What keeps acting interesting for you?
I look at every role as a person that I’m meeting for the first time, and that allows me — because of the curiosity that I’ve always had since I was a child, and thank God I still have it — to delve into the personality, to find out who they really are. And once I can do that, it gives me some assurance that I can honestly project the character of the person.
Did you always want to be an entertainer?
As a child, my father taught the three of us — he had a boy and two girls — to sing. So we sang and were always performing in church. … I never thought of it as anything special. Except once when my sister and I were supposed to perform together. She didn’t want to go because she didn’t like the song that was chosen for us to sing. So I went by myself, and it ended up that they put me on a chair and they lifted the chair into the air and they marched all around the church with me on it. I couldn’t wait to get home and tell my mother and my sister and my father. I never forgot that moment.
What attracts you to a role?
Well, either my skin tingles or my stomach churns. I’ve said that from the beginning of my career. It happens when I read a script. When I read a script, either my skin tingles or my stomach churns. If my stomach churns, I know it’s not for me. When my skin tingles, I can’t wait. It’s that simple with me.
Do you ever think about retirement?
When I saw Geraldine (Page) do “Trip to Bountiful” … I saw her name on the billboard and I’ve always been a fan of hers, so I went in and saw it.
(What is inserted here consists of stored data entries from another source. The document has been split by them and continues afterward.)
-- ==== Sys2Proof/Certificates/Slice0/Proofs10State.lean ====
section
/-!
CERTIFICATE. The statements of 10_state.md: what reset leaves (R42), and that no step changes the configuration (R33),
shown first for the operations that run others' steps, then for every operation, then for `step`.
-/

namespace Sys2Proof.Machine

/-! ## Reset -/

/-- After reset no byte of the buffer's current pass has been received (10_state.md R28, R42). -/
@[simp] theorem resetWith_wp (c : Config) : (State.resetWith c).wp = 0 := by
  change (c.capacity - c.capacity) % c.capacity = 0
  rw [Nat.sub_self, Nat.zero_mod]

/-- Settles O1. -/
theorem resetLeavesAnIdleBlock : Obligations.ResetLeavesAnIdleBlock := by
  intro c
  have hwp : (State.resetWith c).wp = 0 := resetWith_wp c
  exact ⟨rfl, hwp, rfl, rfl, rfl, rfl, rfl, rfl, rfl, rfl, rfl, rfl, rfl⟩

/-! ## The configuration stays (10_state.md R33) -/

theorem sendCommand_keeps_cfg {cmd p1 p2 : Byte} {s t : State} (h : sendCommand cmd p1 p2 s = .next t) :
    t.cfg = s.cfg := by
  obtain ⟨-, rfl⟩ | ⟨-, rfl⟩ := sendCommand_eq_next.1 h <;> simp

theorem requestCommand_keeps_cfg {cmd p1 p2 : Byte} {timeout : Nat} {s t : State}
    (h : requestCommand cmd p1 p2 timeout s = .next t) : t.cfg = s.cfg := by
  obtain ⟨-, rfl⟩ | ⟨-, rfl⟩ := requestCommand_eq_next.1 h <;> simp

theorem drainByte_keeps_cfg {i : Nat} {s t : State} (h : drainByte i s = .next t) : t.cfg = s.cfg := by
  obtain ⟨u, hu, -, rfl⟩ := drainByte_eq_next.1 h
  simpa using (interleave_frame hu).1

theorem drainTo_keeps_cfg {w : Nat} {s t : State} (h : drainTo w s = .next t) : t.cfg = s.cfg := by
  obtain ⟨-, rfl⟩ | ⟨-, u, v, hu, hv, rfl⟩ := drainTo_eq_next.1 h
  · rfl
  · have hreads : u.cfg = s.cfg :=
      forEach_keeps (P := fun x => x.cfg = s.cfg) (fun _ _ _ _ hx hy => (drainByte_keeps_cfg hy).trans hx) rfl hu
    exact (interleave_frame hv).1.trans hreads

theorem drainBuffer_keeps_cfg {s t : State} (h : drainBuffer s = .next t) : t.cfg = s.cfg := by
  obtain ⟨-, rfl⟩ | ⟨-, hd⟩ := drainBuffer_eq_next.1 h
  · rfl
  · exact drainTo_keeps_cfg hd

theorem service_keeps_cfg {s t : State} (h : service s = .next t) : t.cfg = s.cfg := by
  obtain ⟨u, v, w, hu, hv, hw, rfl⟩ := service_eq_next.1 h
  have hbody : w.cfg = s.cfg :=
    calc w.cfg = v.cfg := (interleave_frame hw).1
      _ = u.cfg := drainBuffer_keeps_cfg hv
      _ = s.cfg := (interleave_frame hu).1
  split
  · exact (lineIdleReset_cfg w).trans hbody
  · exact hbody

theorem execSvc_keeps_cfg {s t : State} (h : execSvc s = .next t) : t.cfg = s.cfg := by
  obtain ⟨-, hs⟩ | ⟨-, rfl⟩ := execSvc_eq_next.1 h
  · exact service_keeps_cfg hs
  · rfl

theorem execFrame_keeps_cfg {dir : Direction} {cmd fb p1 p2 ckH ckL : Byte} {s t : State}
    (h : execFrame dir cmd fb p1 p2 ckH ckL s = .next t) : t.cfg = s.cfg := by
  cases dir with
  | inward =>
    exact forEach_keeps (P := fun x => x.cfg = s.cfg) (fun _ _ _ _ hx hy => (receiveByte_frame hy).1.trans hx) rfl h
  | outward => cases h; simp

/-- The operations that another agent may perform inside a drain go by `runIntruder_frame`; what is left is RST, FEED,
the drain engine and the words. -/
theorem exec_keeps_cfg {i : Instr} {s t : State} (h : exec i s = .next t) : t.cfg = s.cfg := by
  have agent (e : Intruder) (he : exec e.operation s = .next t) : t.cfg = s.cfg :=
    (runIntruder_frame ((runIntruder_eq_exec e s).trans he)).1
  cases i with
  | rst => cases h; rfl
  | feed b => cases h; exact feedByte_cfg b s
  | drain => exact drainBuffer_keeps_cfg h
  | svc => exact execSvc_keeps_cfg h
  | frame => exact execFrame_keeps_cfg h
  | enc cmd p1 p2 => exact agent (.enc cmd p1 p2) h
  | tx f => exact agent (.tx f) h
  | take => exact agent .take h
  | clrs => exact agent .clrs h
  | rxb b => exact agent (.rxb b) h
  | idle => exact agent .idle h
  | send cmd p1 p2 => exact agent (.send cmd p1 p2) h
  | req cmd p1 p2 timeout => exact agent (.req cmd p1 p2 timeout) h
  | poll => exact agent .poll h
  | tick => exact agent .tick h
  | initSource | setVolume | pause | resume | playFolder | loopFolder => exact sendCommand_keeps_cfg h
  | queryFolderCount => exact requestCommand_keeps_cfg h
When I left the theater I went right to my agent’s home and I said, “You get me my ‘Trip to Bountiful’ and I will retire.” He looked at me and he laughed, OK? And every now and then I would run into him and say, “Where’s my ‘Trip to Bountiful?’ ” Well 26 years later — you know, I say it, and I don’t really believe it, but it happened — 26 years later I received a call (for a meeting with) Hallie Foote, the daughter of (playwright) Horton Foote. … She told me that she was thinking of doing one of her father’s plays, “Trip to Bountiful,” with a black cast, and that her father had so much respect for me and my work that she knew that I was the only person he felt would be able to play it. … I literally fell off the chair.